## [Problem statement]
Of all the entries below, only the lines from the one with "let s := if how = 1 then" up to and including the one with "handed on or" are to be duplicated exactly.

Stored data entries
- - - - -

/-- The device finds the bus of a segment idle and becomes its owner (R198), by takeover (R360, R373), by
handover (R363) or otherwise. -/
def State.takeSeg (s : State) (g : Nat) : State :=
  let x := s.seg g
  if !x.takePending || s.get (SEG_STAT_ROLE g) == 2 || !(s.segState g == 1 || s.segState g == 2) ||
      s.on (SEG_STAT_RSP_STUCK g) || x.rspLow || x.cycle != .idle then s
  else
    let was := s.homes
    let s := s.elapse 1000
    let s := (s.setSeg g { x with takePending := false, armed := [], keepLast := none }).disarm (.cold g)
    let s := (((s.setSegState g 2).setSegRole g 2).showLease g).freeSems g
    let s := s.elapse (if s.on (SEG_CTL_MODE g) then 16 * 60 else 0)
    let s := (List.range 4).foldl (fun s l => s.rearm g l) (s.issueKeeper g)
    let how := mget s.span.taking g 0
    let s := { s with span := { s.span with taking := mdel s.span.taking g } }
    let s := if how = 1 then
        let es := mget s.span.held g []
        State.walkOn 257 { s with span := { s.span with walk := mput s.span.walk g es [] } } g
      else if how = 2 then (s.bump SPN_CNT1_HANDOVER).raise 110 0 (detail g 0 0)
      else s
    s.homesGained was

/-- A device that gives a segment up finds its bus idle (R199): the drivers are released, waiting requests
handed on or ended, and the locks end. `st` is the status of courier cycles that wait. -/
def State.letGo (s : State) (g st : Nat) (hand : Bool) : State :=
  let s := (s.endLocks g).dropDrivers g
  let s := (s.setSegRole g 1).clearJobs g hand st
  s.showLease g

/-- The bus of a segment that is given up is idle (R199): after a dual ownership it stands by, in DRAINING it
has no role. A handover releases by its own row (R363). -/
def State.busRelease (s : State) (g : Nat) : State :=
  let x := s.seg g
  if !x.releasing || x.cycle != .idle || s.span.handover.contains g then s
  else if s.segState g = 3 then
    ((((s.endLocks g).dropDrivers g).clearJobs g false stAB).setSegRole g 0).showLease g
  else s.letGo g stUN true

/-- A segment starts (R197, R445, R362): without a partner it is owned at once (R6). -/
def State.startSeg (s : State) (g : Nat) : State :=
  let s := (s.setSegState g 1).incr (SEG_STAT_GEN g)
  let s := (s.put (SEG_STAT_RESTART_PENDING g) 0).put (SEG_KEEP_STAT_SEEN g) 0
  if s.member.spans = 0 then s.becomeOwner g
  else s.startCold g

/-- A segment drains (R200). -/
def State.drainSeg (s : State) (g : Nat) : State :=
  let x := s.seg g
  let s := (s.setSeg g { x with takePending := false }).disarm (.cold g)
  let s := { s with span := { s.span with
      handover := s.span.handover.filter (· != g), taking := mdel s.span.taking g } }
  let s := (s.handoverGone g).setSegState g 3
  let s := if s.get (SEG_STAT_ROLE g) = 2 then s.giveUp g else s
  (((s.endLocks g).clearJobs g false stAB).dropHeld g).showLease g

/-- EN of a segment written (R197, R445). -/
def State.segEn (s : State) (g : Nat) (en : Bool) : State :=
  match s.segState g, en with
  | 0, true => s.startSeg g
  | 1, false => s.drainSeg g
  | 2, false => s.drainSeg g
  | 3, en => s.put (SEG_STAT_RESTART_PENDING g) (ofBool en)
  | _, _ => s

/-- A draining segment has nothing left (R200, R445). -/
def State.segDrained (s : State) (g : Nat) : State :=
  let x := s.seg g
  if s.segState g = 3 ∧ s.get (SEG_STAT_ROLE g) ≠ 2 ∧ x.cycle = .idle ∧ x.jobs = [] ∧
      x.tenure = none ∧ x.releasing = false then
    let s := (s.setSegRole g 0).showLease g
    if s.on (SEG_STAT_RESTART_PENDING g) then s.startSeg g
    else s.setSegState g 0
  else s

/-! ## Heartbeats received (R356 to R359, R372) -/

/-- Ownership of one segment decided on a heartbeat while PAIRED (R359). -/
def State.decideOwner (s : State) (g : Nat) : State :=
  let mine := s.get (SEG_STAT_ROLE g) == 2
  let theirs := bitAt s.span.own g
  if s.span.handover.contains g || s.span.released.contains g then s
  else if mine then
    if theirs && !s.side && !(s.seg g).releasing then (s.giveUp g).raise 112 0 (detail g 0 0) else s
  else if theirs then s.standBy g
  else if (s.segState g == 1 || s.segState g == 2) && !(s.seg g).takePending &&
      (ofBool s.side == s.get (SPN_SEG_HOME_SIDE g) || !bitAt s.span.avail g) then s.becomeOwner g
  else s

/-- The partner shows OWN for a segment that has been handed to it (R363). -/
def State.handoverDone (s : State) (g : Nat) : State :=
  if s.span.released.contains g && bitAt s.span.own g then
    let s := { s with span := { s.span with released := s.span.released.filter (· != g) } }
    ((((s.disarm (.handover g)).handoverGone g).bump SPN_CNT1_HANDOVER).raise 110 0 (detail g 0 0)).standBy g
  else s

/-- Receive buffer space of a control packet freed and its credits returned (R46, R352), and the arrival of a
packet of the partner noted (R372). -/
def State.spanTook (s : State) (q len : Nat) : State :=
  { s with span := { s.span with lastRx := s.clk } }.sendNop (3 + q) ⟨1, (len + 63) / 64, 0, 0⟩

/-- A lease renewed by a heartbeat with OWN (R358). -/
def State.renewLease (s : State) (g : Nat) : State :=
  let s := { s with span := { s.span with renewed := mins s.span.renewed g s.clk } }
  (s.arm (.lease g) (s.get SPN_LEASE_LEASE * 1000000)).showLease g

/-- A heartbeat of 16 bytes on span port `q` (R355 to R359, R363, R372, R495). -/
def State.heartbeatIn (s : State) (q : Nat) (d : List Byte) : State :=
  if s.portState (3 + q) ≠ 2 then s
  else
    let w0 := leNat (d.take 4)
    let s := (s.spanTook q 16).put (SPN_PORT_SILENT q) 0
    let s := { s with span := { s.span with
        hbAt := mins s.span.hbAt q s.clk, own := natBits w0 0 4, avail := natBits w0 4 4,
        jrn := natBits w0 8 4, side := bitAt w0 12, heard := bitAt w0 13, known := true } }
    let s := s.put SPN_STAT_PARTNER_EPOCH (natBits w0 16 16)
    let s := (s.arm (.silent (3 + q)) 400000).arm (.miss (3 + q)) 50000
    let segs := (List.range 4).filter s.hasSeg
    let s := segs.foldl (fun s g => if bitAt s.span.own g then s.renewLease g else s) s
    let s := s.pairEval
    let s := segs.foldl (fun s g =>
      if bitAt s.span.own g && !bitAt s.span.jrn g then s.put (SPN_SEG_OPEN_TAIL g) 1 else s) s
    let s := s.tbPeer (leNat ((d.drop 8).take 8))
    let s := segs.foldl (fun s g => s.handoverDone g) s
    if s.paired then segs.foldl (fun s g => s.decideOwner g) s else s

/-- The partner's lease of a segment runs out (R358). -/
def State.leaseOut (s : State) (g : Nat) : State :=
  match s.expire (.lease g) with
  | none => s
  | some s => s.showLease g

/-! ## Takeover and cold start (R360 to R362) -/

/-- SILENCE of a segment for a takeover, in µs (R360). -/
def State.takeSilence (s : State) : Nat := s.get SPN_LEASE_SILENCE * 100 + (if s.side then 0 else 1000)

- - - - -

## [Response to this task]
    let s := if how = 1 then
        let es := mget s.span.held g []
        State.walkOn 257 { s with span := { s.span with walk := mput s.span.walk g es [] } } g
      else if how = 2 then (s.bump SPN_CNT1_HANDOVER).raise 110 0 (detail g 0 0)
      else s
    s.homesGained was

/-- A device that gives a segment up finds its bus idle (R199): the drivers are released, waiting requests
handed on or ended, and the locks end. `st` is the status of courier cycles that wait. -/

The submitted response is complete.